Data from Oncolytics’ REOLYSIN Phase III combination trial on head and neck cancers

Published on September 12, 2012 at 8:20 AM · No Comments
Oncolytics Biotech Inc. ("Oncolytics" or the "Company") (TSX:ONC, NASDAQ: ONCY) today provided an update on its Phase III trial of REOLYSIN in combination with carboplatin and paclitaxel for the treatment of head and neck cancers (REO 018).

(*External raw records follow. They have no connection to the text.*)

theorem OptOk.bind {α : Type} {o : Option α} {f : α → Option State} (hf : ∀ x, o = some x → OptOk (f x)) : OptOk (o.bind f) := by
  cases o with
  | none => exact OptOk.of_none
  | some x => exact hf x rfl

theorem Memory.wf_filter {m : List Host.Cell} {p : Host.Cell → Bool} (h : Memory.wf m = true) : Memory.wf (m.filter p) = true :=
  Memory.wfFrom_filter p m 0 h

theorem Memory.wf_foldl {β : Type} {f : List Host.Cell → β → List Host.Cell} (hf : ∀ m x, Memory.wf m = true → Memory.wf (f m x) = true)
    {l : List β} {m : List Host.Cell} (h : Memory.wf m = true) : Memory.wf (l.foldl f m) = true :=
  List.foldlRecOn (motive := fun m => Memory.wf m = true) l f h fun _ h x _ => hf _ x h

theorem Memory.wf_ite {c : Prop} [Decidable c] {m n : List Host.Cell} (hm : Memory.wf m = true) (hn : Memory.wf n = true) :
    Memory.wf (if c then m else n) = true := by
  split
  · exact hm
  · exact hn

theorem MemoryOk.foldl_mem {β : Type} {f : State → β → State} {l : List β} (hf : ∀ x ∈ l, ∀ s, MemoryOk s → MemoryOk (f s x)) {s : State}
    (h : MemoryOk s) : MemoryOk (l.foldl f s) :=
  List.foldlRecOn l f h fun s hs x hx => hf x hx s hs

theorem MemoryOk.foldl {β : Type} {f : State → β → State} (hf : ∀ s x, MemoryOk s → MemoryOk (f s x)) {l : List β} {s : State}
    (h : MemoryOk s) : MemoryOk (l.foldl f s) :=
  MemoryOk.foldl_mem (fun x _ s => hf s x) h

theorem MemoryOk.foldl_fst {α β : Type} {f : State × α → β → State × α} (hf : ∀ (a : State × α) x, MemoryOk a.1 → MemoryOk (f a x).1) {l : List β}
    {a : State × α} (h : MemoryOk a.1) : MemoryOk (l.foldl f a).1 :=
  List.foldlRecOn (motive := fun a : State × α => MemoryOk a.1) l f h fun _ h x _ => hf _ x h

/-- What every turn of a counted loop keeps, the loop keeps. -/
theorem forUp_induct {α : Type} {P : α → Prop} {f : Nat → α → α} (hf : ∀ i a, P a → P (f i a)) {n : Nat} :
    ∀ {lo : Nat} {a : α}, P a → P (forUp n lo a f) := by
  induction n with
  | zero => exact id
  | succ n ih => exact fun h => ih (hf _ _ h)

theorem MemoryOk.forUp {f : Nat → State → State} (hf : ∀ i s, MemoryOk s → MemoryOk (f i s)) {n lo : Nat} {s : State} (h : MemoryOk s) :
    MemoryOk (forUp n lo s f) :=
  forUp_induct hf h

theorem MemoryOk.forUp_fst {α : Type} {f : Nat → State × α → State × α} (hf : ∀ i (a : State × α), MemoryOk a.1 → MemoryOk (f i a).1) {n lo : Nat}
    {a : State × α} (h : MemoryOk a.1) : MemoryOk (Machine.forUp n lo a f).1 :=
  forUp_induct (P := fun a : State × α => MemoryOk a.1) hf h

/-! ### Small operations -/

theorem setCore_memoryOk {s : State} {r : Core} (h : MemoryOk s) : MemoryOk (setCore s r) := h.update

theorem mapHarts_memoryOk {s : State} {f : Hart → Hart} (h : MemoryOk s) : MemoryOk (mapHarts s f) := h.update

theorem asHart_memoryOk {s : State} {p : Hart → Bool} {f : State → State} (h : MemoryOk s) (hf : ∀ t, MemoryOk t → MemoryOk (f t)) :
    MemoryOk (asHart s p f) := by
  unfold asHart
  split
  · exact hf _ h
  · split
    · split
      · exact (hf _ h.update).update
      · exact h
    · exact h

theorem rotate_memoryOk {s : State} (h : MemoryOk s) : MemoryOk (rotate s) := by
  unfold rotate
  split
  · exact h.update
  · exact h

theorem eachHart_memoryOk {s : State} {f : State → State} (h : MemoryOk s) (hf : ∀ t, MemoryOk t → MemoryOk (f t)) : MemoryOk (eachHart s f) :=
  MemoryOk.foldl (fun _ _ h1 => rotate_memoryOk (hf _ h1)) h

/-! ### Registers and parking -/

theorem writeX_memoryOk {s : State} {n : BitVec 5} {v : Word} (h : MemoryOk s) : MemoryOk (writeX s n v) := MemoryOk.ite h h.update

theorem wait_memoryOk {s : State} {why : Park} (h : MemoryOk s) : MemoryOk (wait s why) := h.update

theorem advance_memoryOk {s : State} {n : Nat} (h : MemoryOk s) : MemoryOk (advance s n) := h.update

theorem jumpTo_memoryOk {s : State} {target : Word} (h : MemoryOk s) : MemoryOk (jumpTo s target) := h.update

/-! ### The error log, sheds and visible writes -/

theorem logError_memoryOk {s : State} {code die unit pasid addr info : Nat} (h : MemoryOk s) : MemoryOk (logError s code die unit pasid addr info) :=
  MemoryOk.ite h.update h.update

/-! ### Translation, loads and stores -/

theorem setContext_memoryOk {s : State} {pasid : Nat} {c : Context} (h : MemoryOk s) : MemoryOk (setContext s pasid c) :=
  MemoryOk.setMem h (Memory.wf_writeN _ _ _ h.1)

theorem grantPlace_memoryOk {s : State} {va : Word} {acc : Acc} {h : Hit} (h' : MemoryOk s) : MemoryOk (grantPlace s va acc h).1 := by
  unfold grantPlace
  split
  · exact h'
  · exact grant_memoryOk _ _ _ _ h'

theorem release_memoryOk {s : State} {st : PStore} (h : MemoryOk s) : MemoryOk (release s st) := h.update

/-! ### Elements and destinations -/

theorem raise_memoryOk {s : State} {k : Nat} {t : Trap} (h : MemoryOk s) : MemoryOk (raise s k t) := by
  unfold raise
  split
  · exact MemoryOk.ite h.update h
  · exact h.update

theorem waitAtEl_memoryOk {s : State} {e : Nat} {why : Option Word} (h : MemoryOk s) : MemoryOk (waitAtEl s e why) := h.update

theorem mustWait_memoryOk {s : State} {why : Option Word} (h : MemoryOk s) : MemoryOk (mustWait s why) := waitAtEl_memoryOk h

theorem setEl_memoryOk {s : State} {r e w x : Nat} {pois : Bool} (h : MemoryOk s) : MemoryOk (setEl s r e w x pois) := h.update

theorem setReg_memoryOk {s : State} {r x cells : Nat} (h : MemoryOk s) : MemoryOk (setReg s r x cells) := h.update

theorem setPred_memoryOk {s : State} {p e : Nat} {b pois : Bool} (h : MemoryOk s) : MemoryOk (setPred s p e b pois) := h.update

theorem setPsm_memoryOk {s : State} {e : Nat} (h : MemoryOk s) : MemoryOk (setPsm s e) := h.update

theorem setScale_memoryOk {s : State} {k j c : Nat} {pois : Bool} (h : MemoryOk s) : MemoryOk (setScale s k j c pois) := h.update

theorem bodyLoop_memoryOk {s : State} {f : Nat → State → State} (h : MemoryOk s) (hf : ∀ x t, MemoryOk t → MemoryOk (f x t)) :
    MemoryOk (bodyLoop s f) :=
  MemoryOk.forUp (fun _ _ h1 => MemoryOk.ite (hf _ _ h1) h1) h

theorem zeroTail_memoryOk {s : State} {r lo : Nat} (h : MemoryOk s) : MemoryOk (zeroTail s r lo) := setReg_memoryOk h

theorem tail_memoryOk {s : State} {d w : Nat} (h : MemoryOk s) : MemoryOk (tail s d w) := MemoryOk.ite (zeroTail_memoryOk h) h

theorem openOld_memoryOk {s : State} {d : Nat} (h : MemoryOk s) : MemoryOk (openOld s d) := by
  unfold openOld
  split
  · exact setReg_memoryOk h
  · exact h

theorem writeVec_memoryOk {s : State} {d w p : Nat} {f : Nat → Nat × Bool} (h : MemoryOk s) : MemoryOk (writeVec s d w p f) :=
  tail_memoryOk (bodyLoop_memoryOk (openOld_memoryOk h)
    (fun _ _ h1 => MemoryOk.ite (setEl_memoryOk h1) (MemoryOk.ite (setEl_memoryOk h1) (MemoryOk.ite (setEl_memoryOk h1) h1))))

theorem writePred_memoryOk {s : State} {d p : Nat} {f : Nat → Bool × Bool} (h : MemoryOk s) : MemoryOk (writePred s d p f) := by
  unfold writePred
  dsimp only
  split
  · exact (bodyLoop_memoryOk h
      (fun _ _ h1 => MemoryOk.ite (setPred_memoryOk h1) (MemoryOk.ite (setPred_memoryOk h1) (MemoryOk.ite (setPred_memoryOk h1) h1)))).update
  · exact bodyLoop_memoryOk h (fun _ _ h1 => MemoryOk.ite (setPred_memoryOk h1)
      (MemoryOk.ite (setPred_memoryOk h1) (MemoryOk.ite (setPred_memoryOk h1) h1)))

/-! ### Members of the element-wise instructions -/

theorem hurtScalar_memoryOk {x0 : Nat} {s : State} (h : MemoryOk s) : MemoryOk (hurtScalar x0 s) := raise_memoryOk h

theorem memVV_memberOk {f : OpV} {l : List Nat} {g : Nat → Nat → Nat → Nat} : MemberOk (memVV f l g) :=
  ⟨fun _ h => writeVec_memoryOk h, fun _ _ h => h⟩

theorem memVX_memberOk {f : OpVS} {l : List Nat} {g : Nat → Nat → Nat → Nat} : MemberOk (memVX f l g) :=
  ⟨fun _ h => writeVec_memoryOk h, fun _ _ h => h⟩

theorem memV1_memberOk {f : OpV} {l : List Nat} {g : Nat → Nat → Nat} : MemberOk (memV1 f l g) := ⟨fun _ h => writeVec_memoryOk h, fun _ _ h => h⟩

theorem selMember_memberOk {f : OpV} : MemberOk (selMember f) :=
  ⟨fun _ h => tail_memoryOk (bodyLoop_memoryOk (openOld_memoryOk h) (fun _ _ h1 => setEl_memoryOk h1)), fun _ _ h => h⟩

theorem memF2_memberOk {f : OpV} {g : Nat → Nat → Nat → Nat → Nat} : MemberOk (memF2 f g) := by
  unfold memF2
  refine ⟨fun _ h => ?_, fun _ _ h => ?_⟩
  · dsimp only
    exact writeVec_memoryOk h
  · dsimp only
    exact MemberOk.hurt memVV_memberOk _ _ h

theorem memSqrt_memberOk {f : OpV} : MemberOk (memSqrt f) := ⟨fun _ h => writeVec_memoryOk h, fun _ _ h => h⟩

theorem memFma_memberOk {f : OpV} {negP negC : Bool} : MemberOk (memFma f negP negC) := ⟨fun _ h => writeVec_memoryOk h, fun _ _ h => h⟩

theorem memFX_memberOk {f : OpVS} {g : Nat → Nat → Nat → Nat → Nat} : MemberOk (memFX f g) := by
  unfold memFX
  refine ⟨fun _ h => ?_, fun _ _ h => ?_⟩
  · dsimp only
    exact writeVec_memoryOk h
  · dsimp only
    exact MemberOk.hurt memVX_memberOk _ _ h

theorem memFmaX_memberOk {f : OpVS} : MemberOk (memFmaX f) := ⟨fun _ h => writeVec_memoryOk h, fun _ _ h => h⟩

theorem memBcast_memberOk {f : OpVS} : MemberOk (memBcast f) := ⟨fun _ h => writeVec_memoryOk h, fun _ _ h => h⟩

theorem memCmp_memberOk {f : OpV} {l : List Nat} {g : Nat → Nat → Nat → Bool} : MemberOk (memCmp f l g) :=
  ⟨fun _ h => writePred_memoryOk h, fun _ _ h => h⟩

theorem cvtScaled_memoryOk {s : State} {f : OpCv} (h : MemoryOk s) : MemoryOk (cvtScaled s f) := by
  unfold cvtScaled
  have ho := openOld_memoryOk (d := f.vd.toNat) h
  refine tail_memoryOk (bodyLoop_memoryOk (MemoryOk.ite ho (MemoryOk.forUp (fun j t ht => ?_) ho)) fun e t ht => ?_)
  · extract_lets es pois r u v
    have hv : MemoryOk v := MemoryOk.foldl (fun _ _ h => setEl_memoryOk h) (setScale_memoryOk ht)
    exact MemoryOk.ite ht (MemoryOk.ite (MemoryOk.foldl (fun _ _ h => MemoryOk.ite h (setEl_memoryOk h)) hv) hv)
  · exact MemoryOk.ite ht (MemoryOk.ite (setEl_memoryOk ht) (MemoryOk.ite (setEl_memoryOk ht) ht))

theorem memCvt_memberOk {f : OpCv} : MemberOk (memCvt f) := ⟨fun _ h => MemoryOk.ite (cvtScaled_memoryOk h) (writeVec_memoryOk h), fun _ _ h => h⟩

theorem memPermute_memberOk {f : OpV} {l srcs : List Nat} {g : State → Nat → Nat → Pick} : MemberOk (memPermute f l srcs g) :=
  ⟨fun _ h => writeVec_memoryOk h, fun _ _ h => h⟩

theorem memCompress_memberOk {f : OpV} : MemberOk (memCompress f) := by
  refine ⟨fun s h => ?_, fun _ _ h => h⟩
  unfold memCompress
  dsimp only
  split
  · exact h
  · have hr := forUp_induct (P := fun a : Nat × State × Bool => MemoryOk a.2.1)
      (f := fun e a =>
        let pois := a.2.2 || activeP s f.pred.toNat e
        if active s f.pred.toNat e then
          (a.1 + 1, setEl a.2.1 f.vd.toNat a.1 (ew s) (el s f.va.toNat e (ew s)) (elP s f.va.toNat e (ew s) || pois), pois)
        else (a.1, a.2.1, pois))
      (fun i a h => by dsimp only; split; exacts [setEl_memoryOk h, h])
      (n := s.hart.cur.vl) (lo := 0) (a := (0, openOld s f.vd.toNat, false)) (openOld_memoryOk h)
    split
    · exact zeroTail_memoryOk hr
    · exact hr

theorem memFold_memberOk {f : OpV} {l : List Nat} {rd : Nat → Nat → Nat} {g : Nat → Nat → Nat → Nat → Nat} {empty : Nat → Nat}
    {fin : Nat → Nat → Nat} : MemberOk (memFold f l rd g empty fin) := by
  unfold memFold
  refine ⟨fun _ h => ?_, fun _ _ h => ?_⟩
  · dsimp only
    exact MemoryOk.ite (raise_memoryOk h) (writeX_memoryOk h)
  · dsimp only
    exact hurtScalar_memoryOk h

theorem memPred2_memberOk {f : OpV} {g : Bool → Bool → Bool} : MemberOk (memPred2 f g) := ⟨fun _ h => writePred_memoryOk h, fun _ _ h => h⟩

theorem pltMember_memberOk {f : OpV} : MemberOk (pltMember f) := ⟨fun _ h => writePred_memoryOk h, fun _ _ h => h⟩

theorem getsmMember_memberOk {f : OpV} : MemberOk (getsmMember f) := ⟨fun _ h => writePred_memoryOk h, fun _ _ h => h⟩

The Company has conducted an internal analysis of the blinded combined clinical data for all 80 patients enrolled in the first stage of the study. The study remains blinded at this time. At the time of the analysis, 23 patients of the 80 had not yet progressed but were included for the purposes of analysis. The median evolving progression free survival (PFS) of the 80 patients, which comprises the combined control and test groups, was greater than expected, as was the best response rate. On further examination, it was observed that patients for whom only metastatic disease was being measured by clinicians, were responding differently to treatment than patients who had local regional head and neck disease. Patients in whom only metastatic disease was measured had a median evolving PFS of 120 days, which was statistically significantly greater than those patients with a noted local regional head and neck tumor. There was a statistically significant difference in PFS between these two groups (n=80, p=0.008, hazard ratio=0.536). Oncolytics therefore believes that, based on differential PFS, it has identified two distinct patient groups are being enrolled in this clinical study, patients with local recurrent disease, with or without metastases, and those with distal metastases. Each of these two groups contains patients from both the control and test arms of the study. Oncolytics believes that these two groups of patients must therefore be considered to be different for the purpose of both analysis and investigation.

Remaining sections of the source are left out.